Anxiety is good. Put down your Xanax.



I haven’t been to the dentist in four years. Now, I realize some of you just read that sentence and went slack-jawed and wide-eyed as if I told you I grind up puppies in a food mill. I’m quite aware that in some social circles, missing four years of dental appointments is akin to setting libraries on fire. But in my defense, I don’t particularly care for dental exams, which I feel is reason enough to let my teeth rot-out. That, and my mom is dead and isn’t around to nag me about tartar build-up. Silver-lining people, silver-lining.

O.K. grinding puppies in food mills, burning libraries and dead moms. Anyone still here?

Yesterday afternoon, I had an appointment with a new dentist, and by 10 a.m. my eye began twitching to the beat of Ava Maria in anticipation. Naturally, I tweeted about my anxiety and updated my Facebook status to reflect it, because this is why they made the Internet. Other than a portal for porn, the Internet exists so that the Universe’s streets can be kept clear of the World’s neurosis.

Now I wrote PORN! Come on now, who’s still with me?!


After posting my angst, the Internet suggested I take a Xanax prior to my appointment to help me relax. Although Xanax might be a viable option for a manicure, I wasn’t sure of its appropriateness given the situation. Also, I wanted my wits about me. I was seeing a new dentist and thought it good sense to hold off with any drooling and rolling of the eyes into the back of my skull until after he poked my gums until they bled.

The whole appointment started off nicely enough.
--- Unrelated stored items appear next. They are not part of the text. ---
/-- Has the joint of a record formed (R317): it has a part in each queue of the quad, and they agree in KLEN and formats. -/
def State.formed (s : State) (r : Record) : Bool :=
  let ps := s.joinPartners r
  r.fn == fnTjoin && ps.length == 4 && (ps.any fun x => x.rid == r.rid)
    && ps.all fun x => x.tcb.klen == r.tcb.klen && x.tcb.af == r.tcb.af && x.tcb.bf == r.tcb.bf

/-- Is a record ready (R322), the failure of an input and a cancellation apart? -/
def State.inTurn (s : State) (r : Record) : Bool := s.recordRuns r && s.slotTurn r && (r.started || s.depsOver r)

/-- A record that ends without running: cancelled, an input failed, or its ticket refused (R318, R322). -/
def State.doomed (s : State) (r : Record) : Bool := !r.started && (r.cancelled || r.failed || s.depsFailed r)

/-- What starting a record needs beside its turn. -/
def State.canStart (s : State) (r : Record) : Bool :=
  r.startable && s.recordRuns r && s.slotTurn r &&
  (if s.doomed r then r.cancelled || r.failed || s.depsOver r
   else s.inTurn r && !r.cancelled &&
     (if r.noEngine then true
      else if r.onPredictor then !(s.enginesUsed (quadOf r.core)).contains 4
      else if r.fn = fnTjoin then
        (s.joinPartners r).length == 4 && (s.joinPartners r).all (fun x => s.inTurn x && !s.doomed x)
          && (s.freeEngines (quadOf r.core)).length == 4
      else !(s.freeEngines (quadOf r.core)).isEmpty && (r.fn != fnTksplit || s.ticketTurn r)))

/-! ### Starting (R317, R318, R322) -/

/-- The joint starts, or fails where its members differ (R317). -/
def State.startJoint (s : State) (r : Record) : State :=
  let ps := s.joinPartners r
  let same := ps.all fun x => x.tcb.klen == r.tcb.klen && x.tcb.af == r.tcb.af && x.tcb.bf == r.tcb.bf
  let f (x : Record) : Record :=
    if ps.any (fun p => p.rid == x.rid) = true then
      { x with started := true, joint := some (x.joint.getD s.fresh), eng := if same then some (x.core % 4) else none,
               failed := x.failed || !same }
    else x
  { s with records := s.records.map f, fresh := s.fresh + 1 }

/-- Start one record; one that does not run changes no memory (R322). -/
def State.startRecord (s : State) (r : Record) : State :=
  if s.doomed r then s.putRecord { r with started := true, failed := true, stvaDone := true, ticketDone := true }
  else if r.noEngine then s.putRecord { r with started := true }
  else if r.onPredictor then s.putRecord { r with started := true, eng := some 4 }
  else if r.fn = fnTjoin then s.startJoint r
  else
    let run := s.putRecord { r with started := true, eng := (s.freeEngines (quadOf r.core)).head? }
    if r.fn = fnTksplit ∧ !r.started then
      match s.ticket r with
      | .error .fails => s.putRecord { r with started := true, failed := true }
      | _ => run
    else run

/-- A TKSPLIT whose ticket page is not resident goes to the fault service (R318). -/
def State.askTickets (s : State) (quad : Nat) : State :=
  s.records.foldl (fun s r =>
    if quadOf r.core = quad ∧ r.fn = fnTksplit ∧ !r.started ∧ !s.doomed r ∧ s.recordRuns r then
      match s.ticket r with
      | .error (.fault f) => s.putRecord { r with fault := some f }
      | _ => s
    else s) s

/-- DOVETAIL_START: the scheduler of the quad of core `core` starts the ready record that was issued earliest. -/
def execDovetailStart (s : State) : Out :=
  if !s.diesRun then .next s else
  let quad := quadOf (s.arg.core % 768)
  let s := s.askTickets quad
  match s.records.find? fun r => quadOf r.core == quad && s.canStart r with
  | some r => .next (s.startRecord r)
  | none => .next s

/-! ### Operands (R307, R310, R315, R316) -/

/-- Element `k` of a row of a narrow format. -/
def State.element (s : State) (r : Record) (p : PFmt) (row k : Nat) : Except EngStop Nat :=
  if pfmtBits p = 4 then
    match s.engineNat r.core r.part (row + k / 2) 1 with
    | .ok n => .ok (bitsOf n (4 * (k % 2)) 4)
    | .error e => .error e
  else s.engineNat r.core r.part (row + k * (pfmtBits p / 8)) (pfmtBits p / 8)
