-- ==== Sys2Proof/Machine/Core.lean ====
section
/-! DEFINITION. The machine as the host sees it. -/

def Sys2Proof.core : Host.Core :=
  { State := Sys2Proof.Machine.State
    Fault := Sys2Proof.Machine.Fault
    Refusal := Sys2Proof.Machine.Refusal
    step := Sys2Proof.Machine.step
    reset := Sys2Proof.Machine.State.reset }
end

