-- ==== Sys2Proof/Certificates/Slice0/Obligations.lean ====
section
/-! DEFINITION. The statements for the provers. Values and effects are written out from the rules beside the model's own
definitions, in `Sys2Proof.Claims`, and each statement says of the words or steps that it names that they complete, with
what, and what they leave unchanged. -/

namespace Sys2Proof.Claims

open Sys2Proof.Machine Sys2Proof.Safety

/-! ### Word values, from the rules -/

/-- A number modulo 2^32 as a word. -/
def modWord (n : Int) : Word := BitVec.ofInt 32 n
/-- 1 where a condition holds, else 0. -/
def oneIf (p : Bool) : Word := if p then 1#32 else 0#32
/-- The word whose bit `k` is `f k`. -/
def wordOf (f : Nat → Bool) : Word := maskOf fun k => f k.val
/-- The amount of a shift: B[7:0] (R190). -/
def amount (b : Word) : Nat := b.toNat % 256

/-- The position, width and effective width of a field (R191). -/
def posn (b : Word) : Nat := b.toNat % 32
def effWidth (b : Word) : Nat := min (min (b.toNat / 256 % 64) 32) (32 - posn b)

/-- BFX by R191, bit by bit. -/
def bfxRule (a b : Word) : Word := wordOf fun k =>
  if k < effWidth b then a.getLsbD (posn b + k)
  else b.getLsbD 15 && decide (effWidth b ≠ 0) && a.getLsbD (posn b + effWidth b - 1)
/-- BFI by R191, bit by bit. -/
def bfiRule (old a b : Word) : Word := wordOf fun k =>
  if posn b ≤ k ∧ k < posn b + effWidth b then a.getLsbD (k - posn b) else old.getLsbD k
/-- BPERM by R191, bit by bit: bit `k` lies in byte `k / 8`, which nibble `k / 8` of B chooses. -/
def bpermRule (a fourth b : Word) : Word := wordOf fun k =>
  let nib := b.toNat / 16 ^ (k / 8) % 16
  let src := fourth ++ a
  if nib < 8 then src.getLsbD (8 * nib + k % 8) else src.getLsbD (8 * (nib - 8) + 7)
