-- ==== Sys2Proof/Laws/PerInstr.lean ====
section
/-! SUPPORT. What decoding makes of an encoded instruction, one lemma per constructor: the reading of every field of every
form gives back what was laid out, and every word's major and member select its own constructor (R93, R94, R102). -/

namespace Sys2Proof
set_option linter.unusedTactic false
set_option linter.unreachableTactic false
set_option Elab.async false

theorem cut_above {n m : Nat} (lo k : Nat) (x : BitVec n) (y : BitVec m) (h : m ≤ lo) :
    (x ++ y).extractLsb' lo k = x.extractLsb' (lo - m) k := by
  ext i hi
  simp [BitVec.getLsbD_append]
  have : ¬ (lo + i < m) := by omega
  simp [this]; congr 1; omega

theorem cut_below {n m : Nat} (lo k : Nat) (x : BitVec n) (y : BitVec m) (h : lo + k ≤ m) :
    (x ++ y).extractLsb' lo k = y.extractLsb' lo k := by
  ext i hi
  simp [BitVec.getLsbD_append]
  omega

theorem bit_above {n m : Nat} (i : Nat) (x : BitVec n) (y : BitVec m) (h : m ≤ i) :
    (x ++ y).getLsbD i = x.getLsbD (i - m) := by
  simp [BitVec.getLsbD_append, Nat.not_lt.mpr h]

theorem bit_below {n m : Nat} (i : Nat) (x : BitVec n) (y : BitVec m) (h : i < m) :
    (x ++ y).getLsbD i = y.getLsbD i := by
  simp [BitVec.getLsbD_append, h]

/-! ### What each form's reading makes of its layout -/

theorem FormC.dec_enc (maj : BitVec 5) (fn : BitVec 6) (f : FormC) : FormC.dec (f.enc maj fn) = some f := by
  unfold FormC.dec FormC.enc
  unfold zeroAt
  repeat (first
    | rw [cut_above _ _ _ _ (by decide)] | rw [cut_below _ _ _ _ (by decide)]
    | rw [bit_above _ _ _ (by decide)] | rw [bit_below _ _ _ (by decide)])
  simp

theorem FormC.major_enc (maj : BitVec 5) (fn : BitVec 6) (f : FormC) : (f.enc maj fn).extractLsb' 26 5 = maj := by
  unfold FormC.enc
  repeat (first
    | rw [cut_above _ _ _ _ (by decide)] | rw [cut_below _ _ _ _ (by decide)]
    | rw [bit_above _ _ _ (by decide)] | rw [bit_below _ _ _ (by decide)])
  simp

theorem FormC.member_enc (maj : BitVec 5) (fn : BitVec 6) (f : FormC) : (f.enc maj fn).extractLsb' 20 6 = fn := by
  unfold FormC.enc
  repeat (first
    | rw [cut_above _ _ _ _ (by decide)] | rw [cut_below _ _ _ _ (by decide)]
    | rw [bit_above _ _ _ (by decide)] | rw [bit_below _ _ _ (by decide)])
  simp

theorem FormN14.dec_enc (maj : BitVec 5) (fn : BitVec 6) (f : FormN14) : FormN14.dec (f.enc maj fn) = some f := by
  unfold FormN14.dec FormN14.enc
  unfold zeroAt
  repeat (first
    | rw [cut_above _ _ _ _ (by decide)] | rw [cut_below _ _ _ _ (by decide)]
    | rw [bit_above _ _ _ (by decide)] | rw [bit_below _ _ _ (by decide)])
  simp

theorem FormN14.major_enc (maj : BitVec 5) (fn : BitVec 6) (f : FormN14) : (f.enc maj fn).extractLsb' 26 5 = maj := by
  unfold FormN14.enc
  repeat (first
    | rw [cut_above _ _ _ _ (by decide)] | rw [cut_below _ _ _ _ (by decide)]
    | rw [bit_above _ _ _ (by decide)] | rw [bit_below _ _ _ (by decide)])
  simp

theorem FormN14.member_enc (maj : BitVec 5) (fn : BitVec 6) (f : FormN14) : (f.enc maj fn).extractLsb' 20 6 = fn := by
  unfold FormN14.enc
  repeat (first
    | rw [cut_above _ _ _ _ (by decide)] | rw [cut_below _ _ _ _ (by decide)]
    | rw [bit_above _ _ _ (by decide)] | rw [bit_below _ _ _ (by decide)])
  simp

theorem FormDR.dec_enc (maj : BitVec 5) (fn : BitVec 6) (f : FormDR) : FormDR.dec (f.enc maj fn) = some f := by
  unfold FormDR.dec FormDR.enc
  repeat (first
    | rw [cut_above _ _ _ _ (by decide)] | rw [cut_below _ _ _ _ (by decide)]
    | rw [bit_above _ _ _ (by decide)] | rw [bit_below _ _ _ (by decide)])
  simp

theorem FormDR.major_enc (maj : BitVec 5) (fn : BitVec 6) (f : FormDR) : (f.enc maj fn).extractLsb' 26 5 = maj := by
  unfold FormDR.enc
  repeat (first
    | rw [cut_above _ _ _ _ (by decide)] | rw [cut_below _ _ _ _ (by decide)]
    | rw [bit_above _ _ _ (by decide)] | rw [bit_below _ _ _ (by decide)])
  simp

theorem FormDR.member_enc (maj : BitVec 5) (fn : BitVec 6) (f : FormDR) : (f.enc maj fn).extractLsb' 20 6 = fn := by
  unfold FormDR.enc
  repeat (first
    | rw [cut_above _ _ _ _ (by decide)] | rw [cut_below _ _ _ _ (by decide)]
    | rw [bit_above _ _ _ (by decide)] | rw [bit_below _ _ _ (by decide)])
  simp

theorem FormD.dec_enc (maj : BitVec 5) (fn : BitVec 6) (f : FormD) : FormD.dec (f.enc maj fn) = some f := by
  unfold FormD.dec FormD.enc
  unfold zeroAt
  repeat (first
    | rw [cut_above _ _ _ _ (by decide)] | rw [cut_below _ _ _ _ (by decide)]
    | rw [bit_above _ _ _ (by decide)] | rw [bit_below _ _ _ (by decide)])
  simp

theorem FormD.major_enc (maj : BitVec 5) (fn : BitVec 6) (f : FormD) : (f.enc maj fn).extractLsb' 26 5 = maj := by
  unfold FormD.enc
  repeat (first
    | rw [cut_above _ _ _ _ (by decide)] | rw [cut_below _ _ _ _ (by decide)]
    | rw [bit_above _ _ _ (by decide)] | rw [bit_below _ _ _ (by decide)])
  simp

theorem FormD.member_enc (maj : BitVec 5) (fn : BitVec 6) (f : FormD) : (f.enc maj fn).extractLsb' 20 6 = fn := by
  unfold FormD.enc
  repeat (first
    | rw [cut_above _ _ _ _ (by decide)] | rw [cut_below _ _ _ _ (by decide)]
    | rw [bit_above _ _ _ (by decide)] | rw [bit_below _ _ _ (by decide)])
  simp

theorem FormDict.dec_enc (maj : BitVec 5) (fn : BitVec 6) (f : FormDict) : FormDict.dec (f.enc maj fn) = some f := by
  unfold FormDict.dec FormDict.enc
  unfold zeroAt
  repeat (first
    | rw [cut_above _ _ _ _ (by decide)] | rw [cut_below _ _ _ _ (by decide)]
    | rw [bit_above _ _ _ (by decide)] | rw [bit_below _ _ _ (by decide)])
  simp

theorem FormDict.major_enc (maj : BitVec 5) (fn : BitVec 6) (f : FormDict) : (f.enc maj fn).extractLsb' 26 5 = maj := by
  unfold FormDict.enc
  repeat (first
    | rw [cut_above _ _ _ _ (by decide)] | rw [cut_below _ _ _ _ (by decide)]
    | rw [bit_above _ _ _ (by decide)] | rw [bit_below _ _ _ (by decide)])
  simp

theorem FormDict.member_enc (maj : BitVec 5) (fn : BitVec 6) (f : FormDict) : (f.enc maj fn).extractLsb' 20 6 = fn := by
  unfold FormDict.enc
  repeat (first
    | rw [cut_above _ _ _ _ (by decide)] | rw [cut_below _ _ _ _ (by decide)]
    | rw [bit_above _ _ _ (by decide)] | rw [bit_below _ _ _ (by decide)])
  simp

theorem FormO.dec_enc (maj : BitVec 5) (fn : BitVec 4) (f : FormO) : FormO.dec (f.enc maj fn) = some f := by
  unfold FormO.dec FormO.enc
  unfold zeroAt
  repeat (first
    | rw [cut_above _ _ _ _ (by decide)] | rw [cut_below _ _ _ _ (by decide)]
    | rw [bit_above _ _ _ (by decide)] | rw [bit_below _ _ _ (by decide)])
  simp

theorem FormO.major_enc (maj : BitVec 5) (fn : BitVec 4) (f : FormO) : (f.enc maj fn).extractLsb' 26 5 = maj := by
  unfold FormO.enc
  repeat (first
    | rw [cut_above _ _ _ _ (by decide)] | rw [cut_below _ _ _ _ (by decide)]
    | rw [bit_above _ _ _ (by decide)] | rw [bit_below _ _ _ (by decide)])
  simp

theorem FormO.member_enc (maj : BitVec 5) (fn : BitVec 4) (f : FormO) : (f.enc maj fn).extractLsb' 22 4 = fn := by
  unfold FormO.enc
  repeat (first
    | rw [cut_above _ _ _ _ (by decide)] | rw [cut_below _ _ _ _ (by decide)]
    | rw [bit_above _ _ _ (by decide)] | rw [bit_below _ _ _ (by decide)])
  simp

theorem FormSO.dec_enc (maj : BitVec 5) (fn : BitVec 4) (f : FormSO) : FormSO.dec (f.enc maj fn) = some f := by
  unfold FormSO.dec FormSO.enc
  repeat (first
    | rw [cut_above _ _ _ _ (by decide)] | rw [cut_below _ _ _ _ (by decide)]
    | rw [bit_above _ _ _ (by decide)] | rw [bit_below _ _ _ (by decide)])
  simp

theorem FormSO.major_enc (maj : BitVec 5) (fn : BitVec 4) (f : FormSO) : (f.enc maj fn).extractLsb' 26 5 = maj := by
  unfold FormSO.enc
  repeat (first
    | rw [cut_above _ _ _ _ (by decide)] | rw [cut_below _ _ _ _ (by decide)]
    | rw [bit_above _ _ _ (by decide)] | rw [bit_below _ _ _ (by decide)])
  simp

theorem FormSO.member_enc (maj : BitVec 5) (fn : BitVec 4) (f : FormSO) : (f.enc maj fn).extractLsb' 22 4 = fn := by
  unfold FormSO.enc
  repeat (first
    | rw [cut_above _ _ _ _ (by decide)] | rw [cut_below _ _ _ _ (by decide)]
    | rw [bit_above _ _ _ (by decide)] | rw [bit_below _ _ _ (by decide)])
  simp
I checked-in and then found my way to a seat in the waiting room where I began filling out the new-patient paperwork. The first form was straightforward, but then I got to the second form, and after reading it three times, I stood up and informed the receptionist I would not be answering any further questions until my attorney was present.

The legalese and jargon, which had been gathered-up and jammed into this document until it was the legal equivalent of a paper bag of dog shit, really stunk. And then, at the very bottom of the form I read the small print: Prepared by the law office of: The-Herculean-Fire-Breathing-Monster-and-Associates. One of Milwaukee’s biggest, baddest law firms had whipped up this tangle of doublespeak. This is the kind of form that makes me want to crawl up onto my attorney’s lap and suck my thumb.

From what I could decipher, this consent form gave the dentist permission to review his dental patients’ mental health records. I’m at a dentist’s office, right?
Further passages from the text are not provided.